■ **Your objective**: Give back an exact copy of the lines in the records below, from the line that has "scalar of a key seed (R360). -/" through the line that has "def bothVerify (cert", and nothing besides.

+===+

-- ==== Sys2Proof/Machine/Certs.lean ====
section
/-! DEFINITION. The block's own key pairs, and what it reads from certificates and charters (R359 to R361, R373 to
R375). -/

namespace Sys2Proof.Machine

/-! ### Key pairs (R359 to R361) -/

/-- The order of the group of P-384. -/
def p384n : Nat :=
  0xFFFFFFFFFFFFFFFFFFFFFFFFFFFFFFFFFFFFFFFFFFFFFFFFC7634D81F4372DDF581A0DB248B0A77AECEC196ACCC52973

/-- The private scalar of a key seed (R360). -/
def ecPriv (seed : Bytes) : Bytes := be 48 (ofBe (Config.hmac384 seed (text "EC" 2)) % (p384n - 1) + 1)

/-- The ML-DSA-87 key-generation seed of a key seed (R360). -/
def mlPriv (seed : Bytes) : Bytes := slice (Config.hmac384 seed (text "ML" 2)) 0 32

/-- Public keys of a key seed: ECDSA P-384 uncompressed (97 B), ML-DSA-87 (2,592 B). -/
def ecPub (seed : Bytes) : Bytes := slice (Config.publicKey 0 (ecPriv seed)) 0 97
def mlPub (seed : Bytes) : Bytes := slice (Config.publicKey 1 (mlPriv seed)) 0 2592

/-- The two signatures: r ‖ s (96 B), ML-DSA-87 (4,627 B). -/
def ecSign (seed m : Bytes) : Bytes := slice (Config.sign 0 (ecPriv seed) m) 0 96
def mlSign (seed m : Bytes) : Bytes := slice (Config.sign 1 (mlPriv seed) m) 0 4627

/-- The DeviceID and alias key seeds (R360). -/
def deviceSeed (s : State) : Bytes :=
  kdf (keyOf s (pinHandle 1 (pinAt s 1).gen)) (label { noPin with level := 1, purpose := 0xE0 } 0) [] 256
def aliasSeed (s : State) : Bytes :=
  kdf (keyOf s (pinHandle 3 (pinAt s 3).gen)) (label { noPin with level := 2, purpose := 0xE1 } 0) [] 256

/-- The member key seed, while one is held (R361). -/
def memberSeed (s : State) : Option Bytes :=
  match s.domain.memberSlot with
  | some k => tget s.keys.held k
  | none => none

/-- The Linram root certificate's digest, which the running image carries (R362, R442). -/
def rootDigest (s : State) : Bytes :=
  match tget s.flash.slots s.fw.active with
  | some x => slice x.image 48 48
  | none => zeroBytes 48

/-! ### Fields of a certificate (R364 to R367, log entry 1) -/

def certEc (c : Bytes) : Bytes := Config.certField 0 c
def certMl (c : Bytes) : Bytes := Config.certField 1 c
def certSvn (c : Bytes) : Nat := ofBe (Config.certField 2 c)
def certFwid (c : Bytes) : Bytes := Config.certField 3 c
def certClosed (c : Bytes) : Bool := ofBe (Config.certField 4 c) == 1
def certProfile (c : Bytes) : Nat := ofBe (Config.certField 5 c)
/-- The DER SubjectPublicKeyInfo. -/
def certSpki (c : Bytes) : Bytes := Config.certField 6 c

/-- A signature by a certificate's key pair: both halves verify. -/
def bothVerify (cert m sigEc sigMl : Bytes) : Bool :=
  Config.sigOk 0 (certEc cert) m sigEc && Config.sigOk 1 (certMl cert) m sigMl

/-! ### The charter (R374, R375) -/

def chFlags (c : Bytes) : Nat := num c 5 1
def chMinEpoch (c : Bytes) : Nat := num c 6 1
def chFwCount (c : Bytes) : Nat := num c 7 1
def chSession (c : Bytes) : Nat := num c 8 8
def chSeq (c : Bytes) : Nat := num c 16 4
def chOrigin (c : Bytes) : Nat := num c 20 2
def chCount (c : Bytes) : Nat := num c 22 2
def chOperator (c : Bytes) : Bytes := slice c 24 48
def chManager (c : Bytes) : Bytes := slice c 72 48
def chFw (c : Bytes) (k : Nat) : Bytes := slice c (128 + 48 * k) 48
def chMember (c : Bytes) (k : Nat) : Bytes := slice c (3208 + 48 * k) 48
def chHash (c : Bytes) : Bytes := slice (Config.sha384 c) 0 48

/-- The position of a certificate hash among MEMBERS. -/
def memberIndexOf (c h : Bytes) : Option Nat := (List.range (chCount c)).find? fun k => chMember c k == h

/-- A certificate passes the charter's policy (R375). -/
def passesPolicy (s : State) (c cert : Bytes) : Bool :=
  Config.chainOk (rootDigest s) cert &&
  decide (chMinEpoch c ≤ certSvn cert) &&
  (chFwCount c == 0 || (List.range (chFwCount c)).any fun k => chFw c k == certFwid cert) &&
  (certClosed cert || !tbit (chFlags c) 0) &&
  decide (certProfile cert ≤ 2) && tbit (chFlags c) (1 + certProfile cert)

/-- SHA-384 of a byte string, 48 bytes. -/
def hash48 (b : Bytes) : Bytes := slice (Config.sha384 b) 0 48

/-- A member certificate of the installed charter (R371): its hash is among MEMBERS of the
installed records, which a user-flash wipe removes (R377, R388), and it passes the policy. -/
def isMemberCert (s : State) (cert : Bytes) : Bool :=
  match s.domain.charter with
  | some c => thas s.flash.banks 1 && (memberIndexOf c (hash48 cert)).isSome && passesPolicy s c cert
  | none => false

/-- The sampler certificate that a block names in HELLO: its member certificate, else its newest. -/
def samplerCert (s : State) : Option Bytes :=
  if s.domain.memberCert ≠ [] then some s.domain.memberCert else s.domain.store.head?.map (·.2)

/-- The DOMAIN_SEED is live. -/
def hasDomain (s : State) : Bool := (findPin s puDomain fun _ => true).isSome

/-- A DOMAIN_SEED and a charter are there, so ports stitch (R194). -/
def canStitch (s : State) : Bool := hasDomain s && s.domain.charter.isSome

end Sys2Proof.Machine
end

+===+

■ **Answer to the exercise**:
/-- The private scalar of a key seed (R360). -/
def ecPriv (seed : Bytes) : Bytes := be 48 (ofBe (Config.hmac384 seed (text "EC" 2)) % (p384n - 1) + 1)

/-- The ML-DSA-87 key-generation seed of a key seed (R360). -/
def mlPriv (seed : Bytes) : Bytes := slice (Config.hmac384 seed (text "ML" 2)) 0 32

/-- Public keys of a key seed: ECDSA P-384 uncompressed (97 B), ML-DSA-87 (2,592 B). -/
def ecPub (seed : Bytes) : Bytes := slice (Config.publicKey 0 (ecPriv seed)) 0 97
def mlPub (seed : Bytes) : Bytes := slice (Config.publicKey 1 (mlPriv seed)) 0 2592

/-- The two signatures: r ‖ s (96 B), ML-DSA-87 (4,627 B). -/
def ecSign (seed m : Bytes) : Bytes := slice (Config.sign 0 (ecPriv seed) m) 0 96
def mlSign (seed m : Bytes) : Bytes := slice (Config.sign 1 (mlPriv seed) m) 0 4627

/-- The DeviceID and alias key seeds (R360). -/
def deviceSeed (s : State) : Bytes :=
  kdf (keyOf s (pinHandle 1 (pinAt s 1).gen)) (label { noPin with level := 1, purpose := 0xE0 } 0) [] 256
def aliasSeed (s : State) : Bytes :=
  kdf (keyOf s (pinHandle 3 (pinAt s 3).gen)) (label { noPin with level := 2, purpose := 0xE1 } 0) [] 256

/-- The member key seed, while one is held (R361). -/
def memberSeed (s : State) : Option Bytes :=
  match s.domain.memberSlot with
  | some k => tget s.keys.held k
  | none => none

/-- The Linram root certificate's digest, which the running image carries (R362, R442). -/
def rootDigest (s : State) : Bytes :=
  match tget s.flash.slots s.fw.active with
  | some x => slice x.image 48 48
  | none => zeroBytes 48

/-! ### Fields of a certificate (R364 to R367, log entry 1) -/

def certEc (c : Bytes) : Bytes := Config.certField 0 c
def certMl (c : Bytes) : Bytes := Config.certField 1 c
def certSvn (c : Bytes) : Nat := ofBe (Config.certField 2 c)
def certFwid (c : Bytes) : Bytes := Config.certField 3 c
def certClosed (c : Bytes) : Bool := ofBe (Config.certField 4 c) == 1
def certProfile (c : Bytes) : Nat := ofBe (Config.certField 5 c)
/-- The DER SubjectPublicKeyInfo. -/
def certSpki (c : Bytes) : Bytes := Config.certField 6 c

/-- A signature by a certificate's key pair: both halves verify. -/
def bothVerify (cert m sigEc sigMl : Bytes) : Bool :=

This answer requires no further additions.